● **Task directions**:
Every line in the data below that includes "with" belongs in the answer, copied as it stands.

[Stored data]
-- ==== Sys2Proof/Laws/Parts.lean ====
section
/-! SUPPORT. Finer frames: of a block that an operation does change, the parts that it leaves as they were. -/

namespace Sys2Proof.Machine

/-! ## Shared operations -/

@[simp] theorem State.raise_parts (key : NoticeKey) (content : NoticeContent) (s : State) :
    (s.raise key content).lp.receiver = s.lp.receiver ∧ (s.raise key content).lp.head = s.lp.head ∧
    (s.raise key content).lp.second = s.lp.second ∧ (s.raise key content).lp.badFrames = s.lp.badFrames ∧
    (s.raise key content).lp.overruns = s.lp.overruns ∧ (s.raise key content).lp.silence = s.lp.silence ∧
    (s.raise key content).lp.reply = s.lp.reply ∧ (s.raise key content).lp.sending = s.lp.sending ∧
    (s.raise key content).lp.restartDue = s.lp.restartDue := by simp [State.raise]

@[simp] theorem arbitrate_parts (s : State) :
    (arbitrate s).lp.receiver = s.lp.receiver ∧ (arbitrate s).lp.head = s.lp.head ∧ (arbitrate s).lp.second = s.lp.second ∧
    (arbitrate s).lp.badFrames = s.lp.badFrames ∧ (arbitrate s).lp.overruns = s.lp.overruns ∧
    (arbitrate s).lp.silence = s.lp.silence ∧ (arbitrate s).lp.restartDue = s.lp.restartDue := by
  unfold arbitrate
  split <;> simp

@[simp] theorem State.mapUnit_parts (i : Fin 8) (f : UnitRecord → UnitRecord) (s : State) :
    (s.mapUnit i f).ut.idCounter = s.ut.idCounter ∧ (s.mapUnit i f).ut.transferLine = s.ut.transferLine ∧
    (s.mapUnit i f).ut.transferTimer = s.ut.transferTimer := by simp [State.mapUnit]

@[simp] theorem State.unitNotice_parts (i : Fin 8) (s : State) :
    (s.unitNotice i).lp.receiver = s.lp.receiver ∧ (s.unitNotice i).lp.head = s.lp.head ∧
    (s.unitNotice i).lp.second = s.lp.second ∧ (s.unitNotice i).lp.badFrames = s.lp.badFrames ∧
    (s.unitNotice i).lp.overruns = s.lp.overruns ∧ (s.unitNotice i).lp.silence = s.lp.silence ∧
    (s.unitNotice i).lp.reply = s.lp.reply ∧ (s.unitNotice i).lp.sending = s.lp.sending ∧
    (s.unitNotice i).lp.restartDue = s.lp.restartDue := by
  unfold State.unitNotice
  split <;> simp

@[simp] theorem State.enterState_parts (i : Fin 8) (u : UnitState) (s : State) :
    (s.enterState i u).ut.idCounter = s.ut.idCounter ∧ (s.enterState i u).ut.transferLine = s.ut.transferLine ∧
    (s.enterState i u).ut.transferTimer = s.ut.transferTimer ∧ (s.enterState i u).lp.receiver = s.lp.receiver ∧
    (s.enterState i u).lp.head = s.lp.head ∧ (s.enterState i u).lp.second = s.lp.second ∧
    (s.enterState i u).lp.badFrames = s.lp.badFrames ∧ (s.enterState i u).lp.overruns = s.lp.overruns ∧
    (s.enterState i u).lp.silence = s.lp.silence ∧ (s.enterState i u).lp.reply = s.lp.reply ∧
    (s.enterState i u).lp.sending = s.lp.sending ∧
    (s.enterState i u).lp.restartDue = s.lp.restartDue := by simp [State.enterState]

/-! ## The Condition Unit -/

@[simp] theorem State.mapCond_parts (n : Fin 20) (f : Condition → Condition) (s : State) :
    (s.mapCond n f).cu.stack = s.cu.stack ∧ (s.mapCond n f).cu.rl = s.cu.rl ∧ (s.mapCond n f).cu.mask = s.cu.mask ∧
    (s.mapCond n f).cu.mode = s.cu.mode := by simp [State.mapCond]

@[simp] theorem State.changeCond_parts (n : Fin 20) (f : Condition → Condition) (s : State) :
    (s.changeCond n f).cu.stack = s.cu.stack ∧ (s.changeCond n f).cu.rl = s.cu.rl ∧ (s.changeCond n f).cu.mask = s.cu.mask ∧
    (s.changeCond n f).cu.mode = s.cu.mode := by simp [State.changeCond]

@[simp] theorem State.setSource_parts (n : Fin 20) (b : Bool) (s : State) :
    (s.setSource n b).cu.stack = s.cu.stack ∧ (s.setSource n b).cu.rl = s.cu.rl ∧ (s.setSource n b).cu.mask = s.cu.mask ∧
    (s.setSource n b).cu.mode = s.cu.mode := by simp [State.setSource]

@[simp] theorem State.sourceInstant_parts (n : Fin 20) (s : State) :
    (s.sourceInstant n).cu.stack = s.cu.stack ∧ (s.sourceInstant n).cu.rl = s.cu.rl ∧
    (s.sourceInstant n).cu.mask = s.cu.mask ∧ (s.sourceInstant n).cu.mode = s.cu.mode := by simp [State.sourceInstant]

@[simp] theorem State.interruptUnits_parts (n : Fin 20) (s : State) :
    (s.interruptUnits n).ut.idCounter = s.ut.idCounter ∧ (s.interruptUnits n).ut.transferLine = s.ut.transferLine ∧
    (s.interruptUnits n).ut.transferTimer = s.ut.transferTimer := by simp [State.interruptUnits]

@[simp] theorem State.take_parts (n : Fin 20) (s : State) :
    (s.take n).cu.mask = s.cu.mask ∧ (s.take n).cu.mode = s.cu.mode ∧ (s.take n).cu.conditions = s.cu.conditions ∧
    (s.take n).ut.idCounter = s.ut.idCounter ∧ (s.take n).ut.transferLine = s.ut.transferLine ∧
    (s.take n).ut.transferTimer = s.ut.transferTimer := by simp [State.take]

@[simp] theorem takeAll_parts (fuel : Nat) (s : State) :
    (takeAll fuel s).1.cu.mask = s.cu.mask ∧ (takeAll fuel s).1.cu.mode = s.cu.mode ∧
    (takeAll fuel s).1.cu.conditions = s.cu.conditions ∧ (takeAll fuel s).1.ut.idCounter = s.ut.idCounter ∧
    (takeAll fuel s).1.ut.transferLine = s.ut.transferLine ∧ (takeAll fuel s).1.ut.transferTimer = s.ut.transferTimer := by
  induction fuel generalizing s with
  | zero => simp [takeAll]
  | succ fuel ih =>
    unfold takeAll
    split
    · simp
    · simp [ih]

@[simp] theorem State.condNotice_parts (n : Fin 20) (s : State) :
    (s.condNotice n).lp.receiver = s.lp.receiver ∧ (s.condNotice n).lp.head = s.lp.head ∧
    (s.condNotice n).lp.second = s.lp.second ∧ (s.condNotice n).lp.badFrames = s.lp.badFrames ∧
    (s.condNotice n).lp.overruns = s.lp.overruns ∧ (s.condNotice n).lp.silence = s.lp.silence ∧
    (s.condNotice n).lp.reply = s.lp.reply ∧ (s.condNotice n).lp.sending = s.lp.sending ∧
    (s.condNotice n).lp.restartDue = s.lp.restartDue := by simp [State.condNotice]

@[simp] theorem foldl_condNotice_parts (ns : List (Fin 20)) (s : State) :
    (ns.foldl (fun t n => t.condNotice n) s).lp.receiver = s.lp.receiver ∧
    (ns.foldl (fun t n => t.condNotice n) s).lp.head = s.lp.head ∧
    (ns.foldl (fun t n => t.condNotice n) s).lp.second = s.lp.second ∧
    (ns.foldl (fun t n => t.condNotice n) s).lp.badFrames = s.lp.badFrames ∧
    (ns.foldl (fun t n => t.condNotice n) s).lp.overruns = s.lp.overruns ∧
    (ns.foldl (fun t n => t.condNotice n) s).lp.silence = s.lp.silence ∧
    (ns.foldl (fun t n => t.condNotice n) s).lp.reply = s.lp.reply ∧
    (ns.foldl (fun t n => t.condNotice n) s).lp.sending = s.lp.sending ∧
    (ns.foldl (fun t n => t.condNotice n) s).lp.restartDue = s.lp.restartDue := by
  induction ns generalizing s with
  | nil => simp
  | cons n ns ih => simp [ih]

@[simp] theorem State.takingCheck_parts (first : List (Fin 20)) (s : State) :
    (s.takingCheck first).cu.mask = s.cu.mask ∧ (s.takingCheck first).cu.mode = s.cu.mode ∧
    (s.takingCheck first).cu.conditions = s.cu.conditions ∧ (s.takingCheck first).ut.idCounter = s.ut.idCounter ∧
    (s.takingCheck first).ut.transferLine = s.ut.transferLine ∧ (s.takingCheck first).ut.transferTimer = s.ut.transferTimer ∧
    (s.takingCheck first).lp.receiver = s.lp.receiver ∧ (s.takingCheck first).lp.head = s.lp.head ∧
    (s.takingCheck first).lp.second = s.lp.second ∧ (s.takingCheck first).lp.badFrames = s.lp.badFrames ∧
    (s.takingCheck first).lp.overruns = s.lp.overruns ∧ (s.takingCheck first).lp.silence = s.lp.silence ∧
    (s.takingCheck first).lp.reply = s.lp.reply ∧ (s.takingCheck first).lp.sending = s.lp.sending ∧
    (s.takingCheck first).lp.restartDue = s.lp.restartDue := by simp [State.takingCheck]

@[simp] theorem checkIfActivated_parts (s t : State) :
    (checkIfActivated s t).cu.mask = t.cu.mask ∧ (checkIfActivated s t).cu.mode = t.cu.mode ∧
    (checkIfActivated s t).cu.conditions = t.cu.conditions ∧ (checkIfActivated s t).ut.idCounter = t.ut.idCounter ∧
    (checkIfActivated s t).ut.transferLine = t.ut.transferLine ∧
    (checkIfActivated s t).ut.transferTimer = t.ut.transferTimer ∧ (checkIfActivated s t).lp.receiver = t.lp.receiver ∧
    (checkIfActivated s t).lp.head = t.lp.head ∧ (checkIfActivated s t).lp.second = t.lp.second ∧
    (checkIfActivated s t).lp.badFrames = t.lp.badFrames ∧ (checkIfActivated s t).lp.overruns = t.lp.overruns ∧
    (checkIfActivated s t).lp.silence = t.lp.silence ∧ (checkIfActivated s t).lp.reply = t.lp.reply ∧
    (checkIfActivated s t).lp.sending = t.lp.sending ∧ (checkIfActivated s t).lp.restartDue = t.lp.restartDue := by
  unfold checkIfActivated
  split <;> simp

/-! ## The Capture Store -/

@[simp] theorem State.setStream_parts (st : StreamId) (x : Stream) (s : State) :
    (s.setStream st x).cs.vibDescs = s.cs.vibDescs ∧ (s.setStream st x).cs.slowDescs = s.cs.slowDescs ∧
    (s.setStream st x).cs.leakDescs = s.cs.leakDescs := by
  cases st <;> simp [State.setStream, CaptureStore.setStream]

@[simp] theorem State.streamNotice_parts (st : StreamId) (s : State) :
    (s.streamNotice st).lp.receiver = s.lp.receiver ∧ (s.streamNotice st).lp.head = s.lp.head ∧
    (s.streamNotice st).lp.second = s.lp.second ∧ (s.streamNotice st).lp.badFrames = s.lp.badFrames ∧
    (s.streamNotice st).lp.overruns = s.lp.overruns ∧ (s.streamNotice st).lp.silence = s.lp.silence ∧
    (s.streamNotice st).lp.reply = s.lp.reply ∧ (s.streamNotice st).lp.sending = s.lp.sending ∧
    (s.streamNotice st).lp.restartDue = s.lp.restartDue := by simp [State.streamNotice]

@[simp] theorem State.enterStream_parts (st : StreamId) (x : StreamState) (s : State) :
    (s.enterStream st x).cs.vibDescs = s.cs.vibDescs ∧ (s.enterStream st x).cs.slowDescs = s.cs.slowDescs ∧
    (s.enterStream st x).cs.leakDescs = s.cs.leakDescs ∧ (s.enterStream st x).cu.stack = s.cu.stack ∧
    (s.enterStream st x).cu.rl = s.cu.rl ∧ (s.enterStream st x).cu.mask = s.cu.mask ∧
    (s.enterStream st x).cu.mode = s.cu.mode := by
  unfold State.enterStream
  dsimp only
  repeat' split
  all_goals simp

● **Solved exercise**:
  induction fuel generalizing s with
  induction ns generalizing s with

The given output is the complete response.